The trade CAN unite to PERMIT clean, remunerative business. No one should desire a union for the enforcement of anything.
Let’s get together. Who will make the first move?

This sounds like a time when the organ world started to come to its senses. It sounds like about 1988, when the Organ Historical Society held its convention in San Francisco and featured electro-pneumatic organs by Murray Harris, Austin, and Skinner (but no cows). Thomas Hazleton played music of Tchaikovsky, Guilmant, Howells, and William Walton on the four-manual Skinner at Trinity Episcopal Church, and the OHS presented the church with a plaque honoring the historic organ. A cross-section diagram of a complex electro-pneumatic action was published on the front cover of the convention booklet, taking the place of the ubiquitous ten-stop tracker organ.
It sounds like about 1992, when the monumental Fisk organ was inaugurated at the Meyerson Symphony Center in Dallas, an instrument universally celebrated as a successful orchestral powerhouse in spite of its tracker action.
It sounds like about 2004, when the indescribable masterpiece of commercial public organs in the Wanamaker store in Philadelphia (now Macy’s) was regaining its deserved status as one of the great organs in the world, even though it has eleven expression pedals.

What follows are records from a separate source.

/-! ### updCrew changes `crews` alone -/

section
variable (s : State) (core slot : Nat) (f : Crew → Crew)
@[simp] theorem State.updCrew_clock : (s.updCrew core slot f).clock = s.clock := rfl
@[simp] theorem State.updCrew_sched : (s.updCrew core slot f).sched = s.sched := rfl
@[simp] theorem State.updCrew_fresh : (s.updCrew core slot f).fresh = s.fresh := rfl
@[simp] theorem State.updCrew_cur : (s.updCrew core slot f).cur = s.cur := rfl
@[simp] theorem State.updCrew_stall : (s.updCrew core slot f).stall = s.stall := rfl
@[simp] theorem State.updCrew_dead : (s.updCrew core slot f).dead = s.dead := rfl
@[simp] theorem State.updCrew_alarm : (s.updCrew core slot f).alarm = s.alarm := rfl
@[simp] theorem State.updCrew_alarmAt : (s.updCrew core slot f).alarmAt = s.alarmAt := rfl
@[simp] theorem State.updCrew_pkg : (s.updCrew core slot f).pkg = s.pkg := rfl
@[simp] theorem State.updCrew_npkg : (s.updCrew core slot f).npkg = s.npkg := rfl
@[simp] theorem State.updCrew_fence : (s.updCrew core slot f).fence = s.fence := rfl
@[simp] theorem State.updCrew_mem : (s.updCrew core slot f).mem = s.mem := rfl
@[simp] theorem State.updCrew_home : (s.updCrew core slot f).home = s.home := rfl
@[simp] theorem State.updCrew_vers : (s.updCrew core slot f).vers = s.vers := rfl
@[simp] theorem State.updCrew_l1 : (s.updCrew core slot f).l1 = s.l1 := rfl
@[simp] theorem State.updCrew_icache : (s.updCrew core slot f).icache = s.icache := rfl
@[simp] theorem State.updCrew_tlb : (s.updCrew core slot f).tlb = s.tlb := rfl
@[simp] theorem State.updCrew_sb : (s.updCrew core slot f).sb = s.sb := rfl
@[simp] theorem State.updCrew_rq : (s.updCrew core slot f).rq = s.rq := rfl
@[simp] theorem State.updCrew_engines : (s.updCrew core slot f).engines = s.engines := rfl
@[simp] theorem State.updCrew_poison : (s.updCrew core slot f).poison = s.poison := rfl
@[simp] theorem State.updCrew_podMem : (s.updCrew core slot f).podMem = s.podMem := rfl
@[simp] theorem State.updCrew_hw : (s.updCrew core slot f).hw = s.hw := rfl
@[simp] theorem State.updCrew_hwBad : (s.updCrew core slot f).hwBad = s.hwBad := rfl
@[simp] theorem State.updCrew_arrive : (s.updCrew core slot f).arrive = s.arrive := rfl
@[simp] theorem State.updCrew_reqs : (s.updCrew core slot f).reqs = s.reqs := rfl
@[simp] theorem State.updCrew_wbs : (s.updCrew core slot f).wbs = s.wbs := rfl
@[simp] theorem State.updCrew_replies : (s.updCrew core slot f).replies = s.replies := rfl
@[simp] theorem State.updCrew_podOut : (s.updCrew core slot f).podOut = s.podOut := rfl
@[simp] theorem State.updCrew_linkWait : (s.updCrew core slot f).linkWait = s.linkWait := rfl
@[simp] theorem State.updCrew_nextTag : (s.updCrew core slot f).nextTag = s.nextTag := rfl
@[simp] theorem State.updCrew_ctxs : (s.updCrew core slot f).ctxs = s.ctxs := rfl
@[simp] theorem State.updCrew_units : (s.updCrew core slot f).units = s.units := rfl
@[simp] theorem State.updCrew_ways : (s.updCrew core slot f).ways = s.ways := rfl
@[simp] theorem State.updCrew_slWays : (s.updCrew core slot f).slWays = s.slWays := rfl
@[simp] theorem State.updCrew_wayAt : (s.updCrew core slot f).wayAt = s.wayAt := rfl
@[simp] theorem State.updCrew_shTags : (s.updCrew core slot f).shTags = s.shTags := rfl
@[simp] theorem State.updCrew_shHits : (s.updCrew core slot f).shHits = s.shHits := rfl
@[simp] theorem State.updCrew_fwd : (s.updCrew core slot f).fwd = s.fwd := rfl
@[simp] theorem State.updCrew_tokens : (s.updCrew core slot f).tokens = s.tokens := rfl
@[simp] theorem State.updCrew_holds : (s.updCrew core slot f).holds = s.holds := rfl
@[simp] theorem State.updCrew_sels : (s.updCrew core slot f).sels = s.sels := rfl
@[simp] theorem State.updCrew_fns : (s.updCrew core slot f).fns = s.fns := rfl
@[simp] theorem State.updCrew_policy : (s.updCrew core slot f).policy = s.policy := rfl
@[simp] theorem State.updCrew_hens : (s.updCrew core slot f).hens = s.hens := rfl
@[simp] theorem State.updCrew_rows : (s.updCrew core slot f).rows = s.rows := rfl
@[simp] theorem State.updCrew_rowAt : (s.updCrew core slot f).rowAt = s.rowAt := rfl
@[simp] theorem State.updCrew_rowWindow : (s.updCrew core slot f).rowWindow = s.rowWindow := rfl
@[simp] theorem State.updCrew_thermal : (s.updCrew core slot f).thermal = s.thermal := rfl
@[simp] theorem State.updCrew_hitWindow : (s.updCrew core slot f).hitWindow = s.hitWindow := rfl
@[simp] theorem State.updCrew_hits : (s.updCrew core slot f).hits = s.hits := rfl
@[simp] theorem State.updCrew_clean : (s.updCrew core slot f).clean = s.clean := rfl
@[simp] theorem State.updCrew_errlog : (s.updCrew core slot f).errlog = s.errlog := rfl
@[simp] theorem State.updCrew_down : (s.updCrew core slot f).down = s.down := rfl
@[simp] theorem State.updCrew_lost : (s.updCrew core slot f).lost = s.lost := rfl
@[simp] theorem State.updCrew_pools : (s.updCrew core slot f).pools = s.pools := rfl
@[simp] theorem State.updCrew_lodged : (s.updCrew core slot f).lodged = s.lodged := rfl
@[simp] theorem State.updCrew_posted : (s.updCrew core slot f).posted = s.posted := rfl
@[simp] theorem State.updCrew_ahead : (s.updCrew core slot f).ahead = s.ahead := rfl
@[simp] theorem State.updCrew_reports : (s.updCrew core slot f).reports = s.reports := rfl
@[simp] theorem State.updCrew_notices : (s.updCrew core slot f).notices = s.notices := rfl
@[simp] theorem State.updCrew_haltNotes : (s.updCrew core slot f).haltNotes = s.haltNotes := rfl
end
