-- ==== Sys2Proof/Tests/Slice0.lean ====
section
/-! SUPPORT. Tests: words of the spec and what they decode to, ill-formed terms that are refused, small steps, and for every statement
with hypotheses a state and operands that meet them. The states are the machine with one instruction placed as
`withFetchWord` places it (log 13), its batch at issue. -/

set_option Elab.async false

open Sys2Proof Sys2Proof.Machine Sys2Proof.Claims

namespace Sys2Proof.Tests

/-! ### States -/

/-- An entry of a loaded binary at VA 0: a bin's, and one whose crew has a flock of one fibre. -/
def binAt0 : EntryRec :=
  { va := 0, budget := 16, flocks := 1, fibres := 1, team := 1, bin := true, thr := 1, tmr := 1, scratch := 0,
    roles := [.vector] }
def image0 : Image :=
  { id := 0, regions := [], entries := [binAt0], funcs := [], nodes := [], edges := [], lists := [] }

/-- The reference of the one batch, and the machine with it at issue, the crew with 16 KiB of scratch: a vector and a matrix
flock. -/
def wr : BatchRef := ⟨0, 0, 0, 0⟩
def atIssue (w : Nat) : State :=
  let s := State.reset.bootWith (leBytes 4 w)
  { s with
    cur := some wr
    ctxs := s.ctxs.map fun (c : Context) => { c with images := [image0] }
    crews := s.crews.map fun (k : Crew) => { k with base := 0x8000, limit := 0xC000 } }
def wV : State := atIssue 0
def wM : State := atIssue 0x91000000

def iV : Iss := wV.iss?.get (by decide +kernel)
def iM : Iss := wM.iss?.get (by decide +kernel)

/-- A change of the crew, of the flock and of the fibre. -/
def onK (s : State) (f : Crew → Crew) : State := s.updCrew 0 0 f
def onF (s : State) (f : Flock → Flock) : State := s.updFlock 0 0 0 f
def onB (s : State) (f : Batch → Batch) : State := s.updFlock 0 0 0 fun x => x.updBatch 0 f
def onX (s : State) (f : Fibre → Fibre) : State := s.updFlock 0 0 0 fun x => x.updFibre 0 f

/-- Fields with the registers D, A, B, C and with the continuations a form may have. -/
def fm (d a b : Nat) : Form := Claims.lead d a b
def fe (d a b c : Nat) (ea eb ec : Bool) : Form :=
  { fm d a b with ext := some { gn2 := false, gp2 := 0, dhi := 0, ahi := 0, bhi := 0, cx := BitVec.ofNat 8 c, ea := ea,
                                eb := eb, ec := ec } }
def fi (d a b : Nat) (v : Int) : Form := { fm d a b with imm := some (BitVec.ofInt 27 v) }
def fo (d a b v : Nat) : Form := { fm d a b with mod := some (BitVec.ofNat 27 v) }
def fa (d a b : Nat) (o : Order) (sc : Scope) (cs : Nat) : Form :=
  { fm d a b with mem := some { off := 0, scope := sc, ord := o, hint := .normal, rmt := false, cs := BitVec.ofNat 7 cs } }

theorem okOf {ε α : Type} {e : Except ε α} {a : α} (h : e.toOption = some a) : e = .ok a := by
  cases e with
  | ok b => simpa [Except.toOption] using h
  | error _ => simp [Except.toOption] at h
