-- ==== Sys2Proof/WellFormed.lean ====
section
/-! DEFINITION. Which instructions are well formed: every byte in a register position is 0x00, 0x01 or 0x02 (R95). The
check applies to no other operand byte (R95, R99). Instructions that fail it are still executed: they fault (R104). -/

namespace Sys2Proof

/-- The register codes are 0x00, 0x01 and 0x02 (R32, R95). -/
def isRegCode (b : Byte) : Bool := decide (b.toNat < 3)

/-- Every register-position byte of the instruction is a register code (R95). -/
def Instr.wf : Instr → Bool
  | .movRegImm d _ => isRegCode d
  | .movRegReg d s => isRegCode d && isRegCode s
  | .movRegMem d _ => isRegCode d
  | .movMemReg _ s => isRegCode s
  | .addRegImm d _ => isRegCode d
  | .addRegReg d s => isRegCode d && isRegCode s
  | .addRegMem d _ => isRegCode d
  | .subRegImm d _ => isRegCode d
  | .subRegReg d s => isRegCode d && isRegCode s
  | .subRegMem d _ => isRegCode d
  | .incReg d => isRegCode d
  | .decReg d => isRegCode d
  | .outReg d => isRegCode d
  | .jmp _ => true
  | .cmpRegImm d _ => isRegCode d
  | .cmpRegReg d s => isRegCode d && isRegCode s
  | .cmpRegMem d _ => isRegCode d
  | .je _ => true
  | .jne _ => true
  | .jg _ => true
  | .jl _ => true
  | .hlt => true

end Sys2Proof
end

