-- ==== Sys2Proof/Tests/Slice0.lean ====
section
/-! SUPPORT. Tests. Expected values are those of spec/95_test_vectors.md (E, V and P numbers are its examples, vectors and
programs) and of spec/30_encoding.md R91 and R96, none of them the model's own answer. Then, for every statement of
Obligations.lean with hypotheses, a witness that they can be met together. -/

namespace Sys2Proof.Tests

open Sys2Proof.Machine Sys2Proof.Claims

/-- Running, with `bytes` in memory from `pc` on, every other item as after reset. -/
def at' (pc : Byte) (bytes : List Byte) : State := { State.reset with pc := pc, run := .running, mem := Memory.writeBytes [] pc bytes }

/-- `s` with the byte `v` in cell `a`. -/
def poke (a v : Byte) (s : State) : State := { s with mem := s.mem.write a v }

/-- The state a step answers with. -/
def after (s : State) : State :=
  match step s with
  | .next t => t
  | .fault _ | .refused _ => s

/-- The registers in order. -/
def regs (s : State) : List Byte := [s.r0, s.r1, s.r2]

/-! Well-formedness: a register position holds 0x00, 0x01 or 0x02 (R95). Each check refuses an ill-formed term. -/

theorem test_ill_formed_data_transfer :
    (Instr.movRegImm 0x03#8 0x00#8).wf = false ∧ (Instr.movRegReg 0x03#8 0x00#8).wf = false ∧
    (Instr.movRegReg 0x00#8 0xFF#8).wf = false ∧ (Instr.movRegMem 0x03#8 0x00#8).wf = false ∧
    (Instr.movMemReg 0x00#8 0x03#8).wf = false := by decide

theorem test_ill_formed_arithmetic :
    (Instr.addRegImm 0x03#8 0x00#8).wf = false ∧ (Instr.addRegReg 0x03#8 0x00#8).wf = false ∧
    (Instr.addRegReg 0x00#8 0xFF#8).wf = false ∧ (Instr.addRegMem 0x03#8 0x00#8).wf = false ∧
    (Instr.subRegImm 0x03#8 0x00#8).wf = false ∧ (Instr.subRegReg 0x03#8 0x00#8).wf = false ∧
    (Instr.subRegReg 0x00#8 0xFF#8).wf = false ∧ (Instr.subRegMem 0x03#8 0x00#8).wf = false ∧
    (Instr.incReg 0x03#8).wf = false ∧ (Instr.decReg 0x03#8).wf = false := by decide

theorem test_ill_formed_output :
    (Instr.outReg 0x03#8).wf = false := by decide

theorem test_ill_formed_compare :
    (Instr.cmpRegImm 0x03#8 0x00#8).wf = false ∧ (Instr.cmpRegReg 0x03#8 0x00#8).wf = false ∧
    (Instr.cmpRegReg 0x00#8 0xFF#8).wf = false ∧ (Instr.cmpRegMem 0x03#8 0x00#8).wf = false := by decide

theorem test_well_formed :
    (Instr.movRegImm 0x02#8 0xFF#8).wf = true ∧ (Instr.movMemReg 0xFF#8 0x02#8).wf = true ∧ (Instr.jmp 0x03#8).wf = true ∧
    Instr.hlt.wf = true := by decide

/-! Decoding: one word for every constructor, bit by bit as R91 and R96 give it, first byte first. -/

theorem test_decode_movRegImm :
    (decode [0b00010000#8, 0b00000010#8, 0b01111111#8]).toOption = some ((.movRegImm 0x02#8 0x7F#8), []) ∧
    encode (.movRegImm 0x02#8 0x7F#8) = [0b00010000#8, 0b00000010#8, 0b01111111#8] := by decide

theorem test_decode_movRegReg :
    (decode [0b00010001#8, 0b00000001#8, 0b00000010#8]).toOption = some ((.movRegReg 0x01#8 0x02#8), []) ∧
    encode (.movRegReg 0x01#8 0x02#8) = [0b00010001#8, 0b00000001#8, 0b00000010#8] := by decide

theorem test_decode_movRegMem :
    (decode [0b00010010#8, 0b00000001#8, 0b10100101#8]).toOption = some ((.movRegMem 0x01#8 0xA5#8), []) ∧
    encode (.movRegMem 0x01#8 0xA5#8) = [0b00010010#8, 0b00000001#8, 0b10100101#8] := by decide

theorem test_decode_movMemReg :
    (decode [0b00010011#8, 0b01011100#8, 0b00000010#8]).toOption = some ((.movMemReg 0x5C#8 0x02#8), []) ∧
    encode (.movMemReg 0x5C#8 0x02#8) = [0b00010011#8, 0b01011100#8, 0b00000010#8] := by decide

theorem test_decode_addRegImm :
    (decode [0b00100000#8, 0b00000010#8, 0b01111111#8]).toOption = some ((.addRegImm 0x02#8 0x7F#8), []) ∧
    encode (.addRegImm 0x02#8 0x7F#8) = [0b00100000#8, 0b00000010#8, 0b01111111#8] := by decide

theorem test_decode_addRegReg :
    (decode [0b00100001#8, 0b00000001#8, 0b00000010#8]).toOption = some ((.addRegReg 0x01#8 0x02#8), []) ∧
    encode (.addRegReg 0x01#8 0x02#8) = [0b00100001#8, 0b00000001#8, 0b00000010#8] := by decide

theorem test_decode_addRegMem :
    (decode [0b00100010#8, 0b00000001#8, 0b10100101#8]).toOption = some ((.addRegMem 0x01#8 0xA5#8), []) ∧
    encode (.addRegMem 0x01#8 0xA5#8) = [0b00100010#8, 0b00000001#8, 0b10100101#8] := by decide

theorem test_decode_subRegImm :
    (decode [0b00110000#8, 0b00000010#8, 0b01111111#8]).toOption = some ((.subRegImm 0x02#8 0x7F#8), []) ∧
    encode (.subRegImm 0x02#8 0x7F#8) = [0b00110000#8, 0b00000010#8, 0b01111111#8] := by decide

theorem test_decode_subRegReg :
    (decode [0b00110001#8, 0b00000001#8, 0b00000010#8]).toOption = some ((.subRegReg 0x01#8 0x02#8), []) ∧
    encode (.subRegReg 0x01#8 0x02#8) = [0b00110001#8, 0b00000001#8, 0b00000010#8] := by decide

theorem test_decode_subRegMem :
    (decode [0b00110010#8, 0b00000001#8, 0b10100101#8]).toOption = some ((.subRegMem 0x01#8 0xA5#8), []) ∧
    encode (.subRegMem 0x01#8 0xA5#8) = [0b00110010#8, 0b00000001#8, 0b10100101#8] := by decide

theorem test_decode_incReg :
    (decode [0b01000000#8, 0b00000010#8]).toOption = some ((.incReg 0x02#8), []) ∧
    encode (.incReg 0x02#8) = [0b01000000#8, 0b00000010#8] := by decide

theorem test_decode_decReg :
    (decode [0b01000001#8, 0b00000010#8]).toOption = some ((.decReg 0x02#8), []) ∧
    encode (.decReg 0x02#8) = [0b01000001#8, 0b00000010#8] := by decide

theorem test_decode_outReg :
    (decode [0b01010000#8, 0b00000010#8]).toOption = some ((.outReg 0x02#8), []) ∧
    encode (.outReg 0x02#8) = [0b01010000#8, 0b00000010#8] := by decide

theorem test_decode_jmp :
    (decode [0b01100000#8, 0b11000011#8]).toOption = some ((.jmp 0xC3#8), []) ∧
    encode (.jmp 0xC3#8) = [0b01100000#8, 0b11000011#8] := by decide

theorem test_decode_cmpRegImm :
    (decode [0b01110000#8, 0b00000010#8, 0b01111111#8]).toOption = some ((.cmpRegImm 0x02#8 0x7F#8), []) ∧
    encode (.cmpRegImm 0x02#8 0x7F#8) = [0b01110000#8, 0b00000010#8, 0b01111111#8] := by decide

theorem test_decode_cmpRegReg :
    (decode [0b01110001#8, 0b00000001#8, 0b00000010#8]).toOption = some ((.cmpRegReg 0x01#8 0x02#8), []) ∧
    encode (.cmpRegReg 0x01#8 0x02#8) = [0b01110001#8, 0b00000001#8, 0b00000010#8] := by decide

theorem test_decode_cmpRegMem :
    (decode [0b01110010#8, 0b00000001#8, 0b10100101#8]).toOption = some ((.cmpRegMem 0x01#8 0xA5#8), []) ∧
    encode (.cmpRegMem 0x01#8 0xA5#8) = [0b01110010#8, 0b00000001#8, 0b10100101#8] := by decide

theorem test_decode_je :
    (decode [0b10000000#8, 0b11000011#8]).toOption = some ((.je 0xC3#8), []) ∧
    encode (.je 0xC3#8) = [0b10000000#8, 0b11000011#8] := by decide

theorem test_decode_jne :
    (decode [0b10000001#8, 0b11000011#8]).toOption = some ((.jne 0xC3#8), []) ∧
    encode (.jne 0xC3#8) = [0b10000001#8, 0b11000011#8] := by decide

theorem test_decode_jg :
    (decode [0b10000010#8, 0b11000011#8]).toOption = some ((.jg 0xC3#8), []) ∧
    encode (.jg 0xC3#8) = [0b10000010#8, 0b11000011#8] := by decide

theorem test_decode_jl :
    (decode [0b10000011#8, 0b11000011#8]).toOption = some ((.jl 0xC3#8), []) ∧
    encode (.jl 0xC3#8) = [0b10000011#8, 0b11000011#8] := by decide

theorem test_decode_hlt :
    (decode [0b11111111#8]).toOption = some (.hlt, []) ∧
    encode .hlt = [0b11111111#8] := by decide

/-- V7: the bytes beside the defined ranges are undefined, whatever follows. -/
theorem test_decode_undefined :
    [0x00#8, 0x0F#8, 0x14#8, 0x23#8, 0x33#8, 0x42#8, 0x51#8, 0x61#8, 0x73#8, 0x84#8, 0xFE#8].all
      (fun b => (decode [b, 0x00#8, 0x00#8]).toOption == none) = true := by decide

theorem test_decode_short_input :
    (decode []).toOption = none ∧ (decode [0x10#8, 0x00#8]).toOption = none ∧ (decode [0x60#8]).toOption = none := by decide

/-- R97, R99: no reserved operand values, so a byte that is no register code decodes too. -/
theorem test_decode_any_operand : (decode [0x11#8, 0x05#8, 0x07#8, 0xFF#8]).toOption = some (.movRegReg 0x05#8 0x07#8, [0xFF#8]) := by
  decide

theorem test_table_word_runs_first_after_reset :
    decodeTableWord 24 0x7F0210 = some (.movRegImm 0x02#8 0x7F#8) ∧ (after (State.reset.withFetchWord 24 0x7F0210)).r2 = 0x7F#8 ∧
    (after (State.reset.withFetchWord 8 0xFF)).run = .halted := by decide

/-! One step of each instruction. -/

/-- V8.1: operand bytes at 0xFF and 0x00. -/
theorem test_movRegImm_wraps_fetch :
    let t := after (at' 0xFE#8 [0x10#8, 0x01#8, 0x60#8])
    t.r1 = 0x60#8 ∧ t.pc = 0x01#8 := by decide

/-- V1.10. -/
theorem test_movRegImm_bad_register :
    let t := after { at' 0x00#8 [0x10#8, 0x03#8, 0x05#8] with r0 := 0x01#8, r1 := 0x02#8, r2 := 0x03#8 }
    t.run = .faulted ∧ t.flt = some { reason := .invalidRegisterCode, addr := 0x00#8, opcode := 0x10#8, code := some 0x03#8 } ∧ t.pc = 0x00#8 ∧ t.ir = 0x10#8 ∧ regs t = [0x01#8, 0x02#8, 0x03#8] := by decide
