def sfuDResult (sel x : Nat) : Nat :=
  match sfuDStated sel x with
  | some y => y
  | none => ulpPick 0x0D 1 (sfuExact (4 + sel) (decodeFmt 0x0D x)) (Config.sfuD sel (BitVec.ofNat 64 x)).toNat

/-! ## Counters (R152) -/

def addCnt (c : VCounters) (invalid inf sat ignored range : Nat) : VCounters :=
  { invalid := satAdd 32 c.invalid invalid, inf := satAdd 32 c.inf inf, sat := satAdd 32 c.sat sat
    ignored := satAdd 32 c.ignored ignored, range := satAdd 32 c.range range }

/-- Lanes of an operation that made the default NaN from inputs that are not NaN, and ±Inf from finite inputs. -/
def opNan (f : Nat) (ins : List Nat) (out : Nat) : Bool :=
  valIsNan (decodeFmt f out) && ins.all fun x => !valIsNan (decodeFmt f x)
def opInf (f : Nat) (ins : List Nat) (out : Nat) : Bool :=
  valIsInf (decodeFmt f out) && ins.all fun x => valIsFin (decodeFmt f x)

/-! ## Reductions (R144) -/

/-- One level of the pairwise tree. -/
def pairUp {α : Type} (g : α → α → α) : List α → List α
  | a :: b :: l => g a b :: pairUp g l
  | l => l

/-- Pairwise tree of 2^k values. -/
def treeFold {α : Type} (g : α → α → α) : Nat → List α → List α
  | 0, l => l
  | k + 1, l => treeFold g k (pairUp g l)

/-! ## CRC-32C (02 R73, 15 R478) -/

def crcBit : Nat → Nat → Nat
  | 0, c => c
  | k + 1, c => crcBit k (if c % 2 = 1 then (c / 2) ^^^ 0x82F63B78 else c / 2)

def crc32c (bs : List Byte) : Nat := bs.foldl (fun c b => crcBit 8 (c ^^^ b.toNat)) 0xFFFFFFFF ^^^ 0xFFFFFFFF

end Sys2Proof.Machine
end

Wrong. This passionate plea for honesty and unanimity in the organ business was published on the front page of the seventh issue of The Diapason, June 1, 1910, the same issue that announced that the annual meeting of the American Guild of Organists elected Frank Wright as Warden, William C. Carl as Sub-Warden, and Clarence Dickinson as one of the councilors. In that issue, the AGO membership committee reported 1,000 members, and the treasurer reported a balance of $551.87.
The year The Diapason first published an editorial calling on organbuilders to lighten up was the year the Boy Scouts of America was founded, when the U.S. Senate granted former President Teddy Roosevelt a pension of $10,000, when the Union of South Africa was founded as a union within the British Empire, when German bacteriologist Paul Ehrlich announced a definitive cure for syphilis, and when Alva Fisher patented the first complete, self-contained electric washing machine.

Back toward the middle
Shortly after I graduated from Oberlin, I was involved in releathering a large organ by Aeolian-Skinner. I was intrigued by its expressive capabilities, but didn’t understand them and certainly didn’t know how to use them. And shortly after that graduation, I was involved in the installation of a large Flentrop organ—a glorious looking thing with polished façade, gilded pipe shades, and of course mechanical action. A shipping container (arriving in Cleveland on a Greek ship delightfully named Calliope) was delivered to the church. It was a full day’s work to unload the container, each piece of the organ being carried up the large stone stair from the street, and I’ll not forget the significance of noticing that the hundredth or so load I carried was a stack of Swell shutters. A few trips later, a box of pipes labeled Celeste.
Thirty years later, I’ve realized that the real reason we worked so hard not to use our thumbs when we played was that we’d need them to push pistons.
Let’s celebrate good organs. Good organs are machines that have wind supplies and beautifully voiced pipes. They have valves that allow musicians to run air through those beautifully voiced pipes. I don’t care if those valves are opened by levers, magnets, pneumatic motors, or sheer will power. What goes around comes around. Never throw out a necktie.
What will they write on the first page of issue 2400 of The Diapason, December 2109? If there are pipe organs to celebrate in 2109, it will be because we got it right today.